-- ==== Sys2Proof/Machine/Core.lean ====
section
/-! DEFINITION. The machine handed to the host. -/

def Sys2Proof.core : Host.Core :=
  { State := Sys2Proof.Machine.State, Fault := Sys2Proof.Machine.Fault, Refusal := Sys2Proof.Machine.Refusal,
    step := Sys2Proof.Machine.step, reset := Sys2Proof.Machine.State.reset }
end

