-- ==== Sys2Proof/Certificates/Slice0/Obligations.lean ====
section
/-! DEFINITION. The statements for the provers. Refusals are written `refusedWith <code>` with the code of 60_exceptions.md R241:
1 ILLEGAL_OP, 2 NOT_ENABLED, 3 LOCK_CEILING, 4 LOCK_HELD, 5 UNLOCK_ORDER, 6 NOT_HOLDER, 7 ENC_BUSY, 8 LEAVE_LOCKED. A statement
of an operation's result gives the whole next state, so it is the operation's frame as well. -/

open Sys2Proof Sys2Proof.Machine

/-! ### Encoding -/

/-- R81 to R85: the decoder reads every operation back from its word, with every operand. -/
def Obligations.DecodeOfEncodeIsIdentity : Prop :=
  ∀ i : Instr, i.wellFormed = true → decodeWord (encode i) = .ok i

/-- R82: an operation is read from its own word only, and what is read is an operation of R80. -/
def Obligations.EncodeOfDecodeIsIdentity : Prop :=
  ∀ (w : Word) (i : Instr), decodeWord w = .ok i → i.wellFormed = true ∧ encode i = w

/-- Words written out from R85 (section 2.10 of the test vectors), one or more of every unit. -/
def Obligations.WrittenOutWordsDecode : Prop :=
  decodeWord 0x010003DC#32 = .ok (.tick 988) ∧ decodeWord 0x02000000#32 = .ok .echoR ∧
  decodeWord 0x04000042#32 = .ok (.rx 0x42) ∧ decodeWord 0x11000000#32 = .ok .svcCap ∧
  decodeWord 0x13000000#32 = .ok .trigStep ∧ decodeWord 0x1700000A#32 = .ok (.ctlSet 0xA) ∧
  decodeWord 0x19000003#32 = .ok (.flgClr 3) ∧ decodeWord 0x20000006#32 = .ok .execDnt ∧
  decodeWord 0x210000A5#32 = .ok (.shift 0xA5) ∧ decodeWord 0x30000004#32 = .ok (.lock 4) ∧
  decodeWord 0x31000000#32 = .ok (.unlock 0) ∧ decodeWord 0x40000000#32 = .ok .svcRx

/-- R100: the reserved words are the listed ones, and each is refused with ILLEGAL_OP, changing only ERR. That
the port gives up the word is the model's (log 1, DESIGN CHOICE). -/
def Obligations.ReservedWordsAreRefusedWithIllegalOp : Prop :=
  ∀ w : Word,
    (reservedWord w = true ↔ ∀ i, decodeWord w ≠ .ok i) ∧
    ∀ (s : State) (rest : List PortItem), reservedWord w = true → s.stream = .word w :: rest →
      step s = .next (refusedWith 1 { s with stream := rest })

/-- R65, R81: an operation stored as four little-endian bytes is read back, and the bytes after it are left. -/
def Obligations.StoredOperationReadsBack : Prop :=
  ∀ (i : Instr) (rest : List Byte), i.wellFormed = true → decode (encodeBytes i ++ rest) = .ok (i, rest)

/-! ### The step -/

/-- A step takes what the port presents: an operation word runs its operation, NAV's turn runs NAV's next step, and nothing
presented leaves the state (the port is the model's, logs 1, 2 and 12; R262 gives the operation word its place). -/
def Obligations.StepRunsWhatThePortPresents : Prop :=
  ∀ (s : State) (rest : List PortItem),
    (∀ (w : Word) (i : Instr), s.stream = .word w :: rest → decodeWord w = .ok i →
      step s = exec i { s with stream := rest }) ∧
    (s.stream = .navTurn :: rest → step s = navTurnStep { s with stream := rest }) ∧
    (s.stream = [] → step s = .next s)

/-- Every operation of R80, presented as its own word, is the one the very next step runs, at the state as it was. -/
def Obligations.PresentedOperationRunsNext : Prop :=
  ∀ (i : Instr) (s : State), i.wellFormed = true → step (s.withFetchWord 32 (encode i).toNat) = exec i s

/-- R244: the block never stops; every step from every state has a next state. -/
def Obligations.StepNeverStops : Prop :=
  ∀ s : State, ∃ t, step s = .next t

/-! ### Environment events -/

/-- R110: `TICK n` and its word; it is the single tick of the rule, n times, whatever agent runs and whatever is locked. -/
def Obligations.TickRepeatsTheSingleTick : Prop :=
  ∀ (n : BitVec 24) (s : State),
    encode (.tick n) = 0x01000000#32 ||| n.setWidth 32 ∧
    exec (.tick n) s = .next
      ((fun t : State =>
        { t with
          now := t.now + 1
          ecu :=
            if t.ecu.ctl.getLsbD 0 = true then
              (if t.ecu.cnt = 65535#16 then { t.ecu with cnt := 0, flg := t.ecu.flg ||| 0b10#2 }
                else { t.ecu with cnt := t.ecu.cnt + 1 })
            else t.ecu })^[n.toNat] s)

/-- R112: `ECHO.R` raises the line and sets CAPF exactly for an enabled capture of rising edges; refused when the line is high. -/
def Obligations.EchoRiseIsCapturedWhenArmed : Prop :=
  encode .echoR = 0x02000000#32 ∧ ∀ s : State,
    (s.ecu.echo = false →
      exec .echoR s = .next { s with ecu := { s.ecu with
        echo := true
        flg := if s.ecu.ctl.getLsbD 1 = true ∧ s.ecu.ctl.getLsbD 3 = false then s.ecu.flg ||| 0b01#2
          else s.ecu.flg } }) ∧
    (s.ecu.echo = true → exec .echoR s = .next (refusedWith 2 s))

+--

*EXERCISE DESCRIPTION:* Take the records above and return, word for word, only the lines that fall from the line with "the port gives" to the line with "step, and nothing", both of them included.

*PROBLEM SOLUTION:*
the port gives up the word is the model's (log 1, DESIGN CHOICE). -/
def Obligations.ReservedWordsAreRefusedWithIllegalOp : Prop :=
  ∀ w : Word,
    (reservedWord w = true ↔ ∀ i, decodeWord w ≠ .ok i) ∧
    ∀ (s : State) (rest : List PortItem), reservedWord w = true → s.stream = .word w :: rest →
      step s = .next (refusedWith 1 { s with stream := rest })

/-- R65, R81: an operation stored as four little-endian bytes is read back, and the bytes after it are left. -/
def Obligations.StoredOperationReadsBack : Prop :=
  ∀ (i : Instr) (rest : List Byte), i.wellFormed = true → decode (encodeBytes i ++ rest) = .ok (i, rest)

/-! ### The step -/

/-- A step takes what the port presents: an operation word runs its operation, NAV's turn runs NAV's next step, and nothing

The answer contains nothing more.